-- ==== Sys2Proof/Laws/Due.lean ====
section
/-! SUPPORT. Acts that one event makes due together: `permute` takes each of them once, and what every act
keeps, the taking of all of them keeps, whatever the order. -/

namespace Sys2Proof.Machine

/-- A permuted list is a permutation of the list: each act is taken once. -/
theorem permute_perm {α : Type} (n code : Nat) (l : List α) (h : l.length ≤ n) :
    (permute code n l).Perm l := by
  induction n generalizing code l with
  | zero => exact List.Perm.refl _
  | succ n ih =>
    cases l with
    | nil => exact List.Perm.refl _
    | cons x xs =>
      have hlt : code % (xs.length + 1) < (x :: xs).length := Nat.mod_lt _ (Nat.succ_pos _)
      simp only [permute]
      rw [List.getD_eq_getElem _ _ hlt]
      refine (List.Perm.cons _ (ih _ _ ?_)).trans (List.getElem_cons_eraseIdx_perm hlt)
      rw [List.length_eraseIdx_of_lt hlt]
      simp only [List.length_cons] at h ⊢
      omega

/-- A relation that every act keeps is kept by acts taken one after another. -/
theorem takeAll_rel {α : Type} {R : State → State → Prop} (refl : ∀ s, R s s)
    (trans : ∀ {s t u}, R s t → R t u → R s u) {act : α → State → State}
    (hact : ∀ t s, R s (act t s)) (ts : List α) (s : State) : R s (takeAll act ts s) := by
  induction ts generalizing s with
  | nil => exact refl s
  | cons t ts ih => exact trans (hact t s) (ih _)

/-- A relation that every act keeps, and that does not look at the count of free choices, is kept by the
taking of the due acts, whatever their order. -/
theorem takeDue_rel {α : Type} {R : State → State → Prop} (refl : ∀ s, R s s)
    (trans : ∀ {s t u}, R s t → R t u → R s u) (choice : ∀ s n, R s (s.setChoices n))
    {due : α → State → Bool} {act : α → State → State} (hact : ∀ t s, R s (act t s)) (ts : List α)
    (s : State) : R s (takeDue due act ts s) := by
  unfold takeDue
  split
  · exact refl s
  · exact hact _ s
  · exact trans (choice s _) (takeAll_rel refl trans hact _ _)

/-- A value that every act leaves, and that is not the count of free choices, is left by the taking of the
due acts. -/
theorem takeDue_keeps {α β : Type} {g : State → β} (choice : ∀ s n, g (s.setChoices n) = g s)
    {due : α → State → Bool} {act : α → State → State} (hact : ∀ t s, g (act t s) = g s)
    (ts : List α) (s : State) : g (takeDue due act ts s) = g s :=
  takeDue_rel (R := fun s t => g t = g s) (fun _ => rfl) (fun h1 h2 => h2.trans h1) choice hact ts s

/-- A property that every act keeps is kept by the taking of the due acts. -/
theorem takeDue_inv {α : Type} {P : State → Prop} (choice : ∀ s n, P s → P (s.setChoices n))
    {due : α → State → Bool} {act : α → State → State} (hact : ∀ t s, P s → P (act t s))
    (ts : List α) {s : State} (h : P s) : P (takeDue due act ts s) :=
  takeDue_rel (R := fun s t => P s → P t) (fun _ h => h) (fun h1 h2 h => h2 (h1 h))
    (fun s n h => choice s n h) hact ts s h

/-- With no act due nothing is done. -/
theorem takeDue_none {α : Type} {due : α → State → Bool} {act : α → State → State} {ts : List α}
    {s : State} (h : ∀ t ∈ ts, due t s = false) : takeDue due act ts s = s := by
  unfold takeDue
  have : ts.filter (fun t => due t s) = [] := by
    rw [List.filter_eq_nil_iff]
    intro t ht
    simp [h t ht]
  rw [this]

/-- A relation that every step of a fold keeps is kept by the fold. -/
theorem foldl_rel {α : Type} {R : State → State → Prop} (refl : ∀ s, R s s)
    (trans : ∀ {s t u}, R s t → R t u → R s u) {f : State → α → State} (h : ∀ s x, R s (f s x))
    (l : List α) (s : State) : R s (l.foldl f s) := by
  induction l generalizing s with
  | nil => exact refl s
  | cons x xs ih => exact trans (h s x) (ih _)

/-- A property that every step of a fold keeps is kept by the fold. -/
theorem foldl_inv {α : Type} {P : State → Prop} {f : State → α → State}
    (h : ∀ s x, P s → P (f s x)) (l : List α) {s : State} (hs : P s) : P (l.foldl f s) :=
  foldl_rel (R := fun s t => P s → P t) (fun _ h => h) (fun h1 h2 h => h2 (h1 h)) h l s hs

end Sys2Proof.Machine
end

::::

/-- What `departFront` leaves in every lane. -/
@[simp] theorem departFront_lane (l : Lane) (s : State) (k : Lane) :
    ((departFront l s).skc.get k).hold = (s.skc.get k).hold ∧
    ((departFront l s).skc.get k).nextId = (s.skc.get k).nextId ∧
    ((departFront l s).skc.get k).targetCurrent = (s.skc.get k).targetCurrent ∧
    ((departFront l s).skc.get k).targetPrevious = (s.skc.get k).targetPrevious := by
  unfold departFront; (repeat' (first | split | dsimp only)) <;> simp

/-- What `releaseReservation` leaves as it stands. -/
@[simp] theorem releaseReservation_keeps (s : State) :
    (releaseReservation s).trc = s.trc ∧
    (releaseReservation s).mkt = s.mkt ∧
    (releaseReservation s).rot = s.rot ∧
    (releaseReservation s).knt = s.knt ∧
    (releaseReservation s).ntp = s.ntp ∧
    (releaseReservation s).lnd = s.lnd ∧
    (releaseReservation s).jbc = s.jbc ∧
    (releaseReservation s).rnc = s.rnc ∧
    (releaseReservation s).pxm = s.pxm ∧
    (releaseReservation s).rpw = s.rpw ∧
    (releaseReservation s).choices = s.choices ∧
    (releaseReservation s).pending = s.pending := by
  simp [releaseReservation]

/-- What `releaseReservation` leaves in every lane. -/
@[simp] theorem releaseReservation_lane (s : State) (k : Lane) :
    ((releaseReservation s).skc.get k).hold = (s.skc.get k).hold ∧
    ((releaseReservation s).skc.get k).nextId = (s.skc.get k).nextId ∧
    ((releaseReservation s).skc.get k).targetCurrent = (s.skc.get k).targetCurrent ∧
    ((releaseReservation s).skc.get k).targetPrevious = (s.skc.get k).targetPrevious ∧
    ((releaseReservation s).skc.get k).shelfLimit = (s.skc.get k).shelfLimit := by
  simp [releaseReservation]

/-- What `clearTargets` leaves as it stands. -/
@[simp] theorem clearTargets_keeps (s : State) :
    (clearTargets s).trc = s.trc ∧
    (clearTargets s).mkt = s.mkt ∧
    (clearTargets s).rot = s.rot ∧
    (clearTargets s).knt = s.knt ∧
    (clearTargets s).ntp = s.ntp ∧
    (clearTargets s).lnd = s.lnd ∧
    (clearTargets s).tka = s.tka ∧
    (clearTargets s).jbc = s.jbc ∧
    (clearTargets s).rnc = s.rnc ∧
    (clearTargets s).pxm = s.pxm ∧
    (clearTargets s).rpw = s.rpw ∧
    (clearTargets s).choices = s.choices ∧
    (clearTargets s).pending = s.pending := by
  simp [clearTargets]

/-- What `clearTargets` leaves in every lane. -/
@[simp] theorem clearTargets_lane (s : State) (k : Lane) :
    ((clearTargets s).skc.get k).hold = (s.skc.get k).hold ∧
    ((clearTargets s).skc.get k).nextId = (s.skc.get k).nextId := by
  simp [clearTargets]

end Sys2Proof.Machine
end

::::

Among the lines above, some may hold the string "kept". State how many, giving the number alone.

5